Right now, we must teach our machines the difference between right and wrong. However, if we are to move toward more self-directed algorithms, we must create an ethical model that can be replicated without human input. A moral code for our algorithms. 

There are already active steps being taken to canonize our collective values as a society. MIT’s Moral Machine is a prime example. It asks humans to assess several emergency scenarios for an autonomous vehicle and records their responses. For example, should a car prioritize the life of a single driver or the lives of a group of pedestrians? What if those pedestrians are all criminals and the driver is a doctor? 

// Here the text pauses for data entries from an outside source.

/-! ## Time -/

/-- A second arrival steps the clock in every phase, and outside RUNNING does nothing else (R29, R200, R201). While RUNNING it is
handed out: a LIT lamp wears by 8 wu at FULL and 5 at ECO and counts its unstored lit seconds (R80, R82); the limit tests warn and
derate (R85, R86); a running strike window and a cooldown fall by 1 and act at 0, and the continuous lit seconds rise (R61, R63,
R66, R69); the grace count falls and acts at 0 (R132, R133); and the unattended count rises, is cleared while SHOWN, and ends the
session at its limit (R52). Where the minute rises, the minute arrival follows (R29, R36, R113). The order of the blocks within
the arrival, and the minute arrival as an event after it, are log 4 and log 3. -/
def Obligations.SecondArrival : Prop :=
  ∀ (s : State) (c : Clock), c = (if s.clock.second < 59 then { s.clock with second := s.clock.second + 1 }
      else if s.clock.minute < 2147483647 then { s.clock with second := 0, minute := s.clock.minute + 1 }
      else { s.clock with second := 0 }) →
    (s.phase ≠ .running → exec .secondArrival s = .next { s with clock := c })
    ∧ (s.phase = .running → ∃ u t, SecondHanded { s with clock := c } u
        ∧ (c.minute = s.clock.minute → t = u) ∧ (c.minute ≠ s.clock.minute → MinuteHanded u t)
        ∧ exec .secondArrival s = .next t ∧ t.clock = c ∧ RestKept s { t with clock := s.clock })

/-- A minute arrival raises the minute; while RUNNING the schedule check is made, and every REQUESTED hold whose expiry minute is at
or before the new minute leaves the table, and no other REQUESTED hold does (R29, R36, R113). Where the second is not 59 or the
minute is at its top no minute arrival is due, and the row changes nothing (log 2, log 3). That the schedule check comes before the
expiries is the model's choice (log 4). -/
def Obligations.MinuteArrival : Prop :=
  ∀ s : State,
    (59 ≤ s.clock.second → s.clock.minute < 2147483647 →
      (s.phase ≠ .running →
        exec .minuteArrival s = .next { s with clock := { s.clock with second := 0, minute := s.clock.minute + 1 } })
      ∧ (s.phase = .running → ∃ t : State,
        MinuteHanded { s with clock := { s.clock with second := 0, minute := s.clock.minute + 1 } } t
        ∧ exec .minuteArrival s = .next t
        ∧ t.clock = { s.clock with second := 0, minute := s.clock.minute + 1 } ∧ RestKept s { t with clock := s.clock }))
    ∧ (s.clock.second < 59 ∨ 2147483647 ≤ s.clock.minute → exec .minuteArrival s = .next s)

/-- The events that a LIT lamp's counts bring: at 60 unstored lit seconds the record is marked and the count becomes 0 (R82); at
600 continuous lit seconds the attempt count becomes 0 (R66). That the rows act by themselves is log 3. -/
def Obligations.LitCounts : Prop :=
  ∀ (p : Pos) (s : State), s.phase = .running → (s.lamp p).state = .lit →
    ((s.lamp p).unstored = 59 → ∃ t : State, exec (.unstoredLitSecondsWrap p) s = .next t
      ∧ t = finish ((s.marked (lampNo p)).setLamp p { s.lamp p with unstored := 0 }) ∧ MarkedDirty (lampNo p) s t)
    ∧ ((s.lamp p).continuous = 599 → exec (.continuousLit600 p) s =
        .next (finish (s.setLamp p { s.lamp p with continuous := 600, attempts := 0 })))

/-- When the strike window of a STRIKING position runs out its wear rises by 1,440 and its attempt count by 1, its record is marked
and a DOUSE offered; it cools for 60 s with the notice strike failed, or is FAILED with its notice at the third attempt, and a GAP
demand or a substitute follows (R43, R58, R63, R73, R81). When the cooldown of a COOLING position ends it is SPENT with its notice
and no longer usable, or COLD and struck at once if it may be (R58, R60, R69). That the rows act by themselves is log 3. -/
def Obligations.WindowAndCooldown : Prop :=
  ∀ (p : Pos) (s : State), s.phase = .running →
    (∀ n, (s.lamp p).state = .striking → (s.lamp p).window = some n → n ≤ 1 →
      ∃ u : State, WindowRanOut p s u ∧ exec (.strikeWindowRunsOut p) s = .next (finish u)
        ∧ MarkedDirty (lampNo p) s (finish u))
    ∧ ((s.lamp p).state = .cooling → (s.lamp p).cooldown ≤ 1 →
      ∃ u : State, CooldownEnded p s u ∧ exec (.cooldownEnd p) s = .next (finish u))

/-- At the unattended limit the session ends with its notice (R52). When the grace count runs out a fallback that is due and not
held is taken, one that is held is dropped, and with none due the signal is lost, each with its notice (R132, R133). That the rows
act by themselves is log 3. -/
def Obligations.UnattendedAndGrace : Prop :=
  (∀ s : State, s.phase = .running → s.sched.session = true → s.switch.state ≠ .shown →
    s.config.unattended * 60 ≤ s.sched.unattended + 1 →
    ∃ t : State, exec .unattendedEnd s = .next t ∧ SessionEnded s t ∧ t.notices = (raiseNotice .schedule 5 0 s).notices)
  ∧ ∀ (g : Nat) (s : State), s.phase = .running → s.switch.state = .noSignal → s.switch.grace = some g → g ≤ 1 →
    ∃ u : State, GraceRanOut s u ∧ exec .graceRunsOut s = .next (finish u)

/-! ## The switch and the sync meter -/

/-- The take timer's running out, with the machine TAKING (R127; the length of the timer is not held, log 22). That the meter, which
becomes IDLE, loses its reference edge, its frames and its tally is log 39. -/
def Obligations.TakeTimeout : Prop :=
  ∀ s : State, s.phase = .running → s.switch.state = .taking → s.switch.takeTimer = true →
    exec .takeTimeout s = .next (finish { raiseNotice .matrix 1 (noticeArg (optInputByte s.switch.takeInFlight) 0 0 0) s with
      switch := { s.switch with state := .idle, current := none, reachedBy := none, pendingSel := none,
                                takeInFlight := none, takeTimer := false },
      meter := { state := .idle, refEdge := none, tally := 0, last := none, previous := none, lossTimer := false } })

/-- The right TAKE ACK ends a take: the machine is SETTLING with the meter restarted, unless a pending selection that is not held
is taken; any other ACK is stray (R125, R126). The settle timer's running out leaves NO SIGNAL with the grace count, or takes the
pending selection (R125, R130). A pending selection that is held is dropped with its notice (R125). -/
def Obligations.TakeAckAndSettleTimeout : Prop :=
  (∀ (i : Input) (s : State), s.phase = .running → s.switch.latch = some (.takeAck i) →
    (s.switch.state = .taking → s.switch.takeInFlight = some i → s.switch.pendingSel = none →
      exec .takeAck s = .next (finish { s with
        switch := { s.switch with latch := none, takeInFlight := none, takeTimer := false, state := .settling,
                                  settleTimer := true },
        meter := { state := .seeking, refEdge := none, tally := 0, last := none, previous := none, lossTimer := true } }))
    ∧ (∀ sel, s.switch.state = .taking → s.switch.takeInFlight = some i → s.switch.pendingSel = some sel →
      ¬ Held sel.origin .source (some sel.target) s →
      exec .takeAck s = .next (finish { s with
        switch := { s.switch with latch := none, pendingSel := none, state := .taking, current := some sel.target,
                                  reachedBy := some sel.kind, takeInFlight := some sel.target, takeTimer := true,
                                  settleTimer := false, grace := none },
        meter := { state := .seeking, refEdge := none, tally := 0, last := none, previous := none, lossTimer := true } }))
    ∧ (∀ sel, s.switch.state = .taking → s.switch.takeInFlight = some i → s.switch.pendingSel = some sel →
      Held sel.origin .source (some sel.target) s →
      exec .takeAck s = .next (finish { raiseNotice .source 5 (noticeArg (inputByte sel.target) sel.kind.byte 0 0) s with
        switch := { s.switch with latch := none, pendingSel := none, takeInFlight := none, takeTimer := false,
                                  state := .settling, settleTimer := true },
        meter := { state := .seeking, refEdge := none, tally := 0, last := none, previous := none, lossTimer := true } }))
    ∧ (s.switch.state ≠ .taking ∨ s.switch.takeInFlight ≠ some i →
      exec .takeAck s = .next (finish { raiseNotice .matrix 2 (noticeArg (inputByte i) 0 0 0) s with
        switch := { s.switch with latch := none } })))
  ∧ ∀ s : State, s.phase = .running → s.switch.state = .settling → s.switch.settleTimer = true →
    (s.switch.pendingSel = none →
      exec .settleTimeout s = .next (finish { raiseNotice .source 2 (noticeArg (optInputByte s.switch.current) 0 0 0) s with
        switch := { s.switch with state := .noSignal, settleTimer := false, grace := some s.config.grace } }))
    ∧ (∀ sel, s.switch.pendingSel = some sel → ¬ Held sel.origin .source (some sel.target) s →
      exec .settleTimeout s = .next (finish { s with
        switch := { s.switch with pendingSel := none, state := .taking, current := some sel.target,
                                  reachedBy := some sel.kind, takeInFlight := some sel.target, takeTimer := true,
                                  settleTimer := false, grace := none },
        meter := { state := .seeking, refEdge := none, tally := 0, last := none, previous := none, lossTimer := true } }))
    ∧ ∀ sel, s.switch.pendingSel = some sel → Held sel.origin .source (some sel.target) s →
      exec .settleTimeout s = .next (finish { raiseNotice .source 2 (noticeArg (optInputByte s.switch.current) 0 0 0)
          (raiseNotice .source 5 (noticeArg (inputByte sel.target) sel.kind.byte 0 0) s) with
        switch := { s.switch with pendingSel := none, state := .noSignal, settleTimer := false,
                                  grace := some s.config.grace } })

/-- A PRESENCE message replaces the presence set. With a booking RUNNING or the session ON, the lowest joining input whose
profile takes on arrival and that is not the current input is selected, or dropped with its notice if it is held (R99, R122, R128,
R134). -/
def Obligations.PresenceTaken : Prop :=
  ∀ (set : InputSet) (s : State), s.phase = .running → s.switch.latch = some (.presence set) →
    ((∀ i : Input, ¬ LectureOrSession s ∨ hasInput set i = false ∨ hasInput s.switch.presence i = true
          ∨ s.profiles[i].takeOnArrival = false ∨ s.switch.current = some i) →
        exec .presence s = .next (finish { s with switch := { s.switch with presence := set, latch := none } }))
    ∧ ∀ i : Input, LectureOrSession s → hasInput set i = true → hasInput s.switch.presence i = false →
        s.profiles[i].takeOnArrival = true → s.switch.current ≠ some i →
        (∀ j, j < i → hasInput set j = false ∨ hasInput s.switch.presence j = true ∨ s.profiles[j].takeOnArrival = false
          ∨ s.switch.current = some j) →
        (¬ Held .automatic .source (some i) s →
          ∃ t : State, exec .presence s = .next t ∧ Selected { target := i, origin := .automatic, kind := .arrival }
            { s with switch := { s.switch with presence := set, latch := none } } t)
        ∧ (Held .automatic .source (some i) s →
          exec .presence s = .next (finish (raiseNotice .source 5 (noticeArg (inputByte i) 5 0 0)
            { s with switch := { s.switch with presence := set, latch := none } })))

While the scenarios only pertain to self-driving cars, the website attempts to define our collective morality—do certain lives hold more value over others? 

Although posing ethical questions as MIT does will become increasingly important as we delve further into automation and artificial intelligence, they present a binary view of morality that somewhat misses the point of defining a universal code of ethics. Choosing scenario A over scenario B isn’t a realistic assessment of human morals because in a real life situation, the choices of action can be near infinite.

The ideology and methodology behind our current approach toward machine morality brings to mind Spock’s famous quote: “The needs of the many outweigh the needs of the few.”

Although they sound profound, and make for memorable television, the vulcan’s words are actually a perversion of utilitarianism. A more accurate summation of that philosophy can be parsed from John Stuart Mill, a highly influential English philosopher and economist:

“Actions are right in proportion as they tend to promote happiness; wrong as they tend to produce the reverse of happiness. By happiness is intended pleasure and the absence of pain.”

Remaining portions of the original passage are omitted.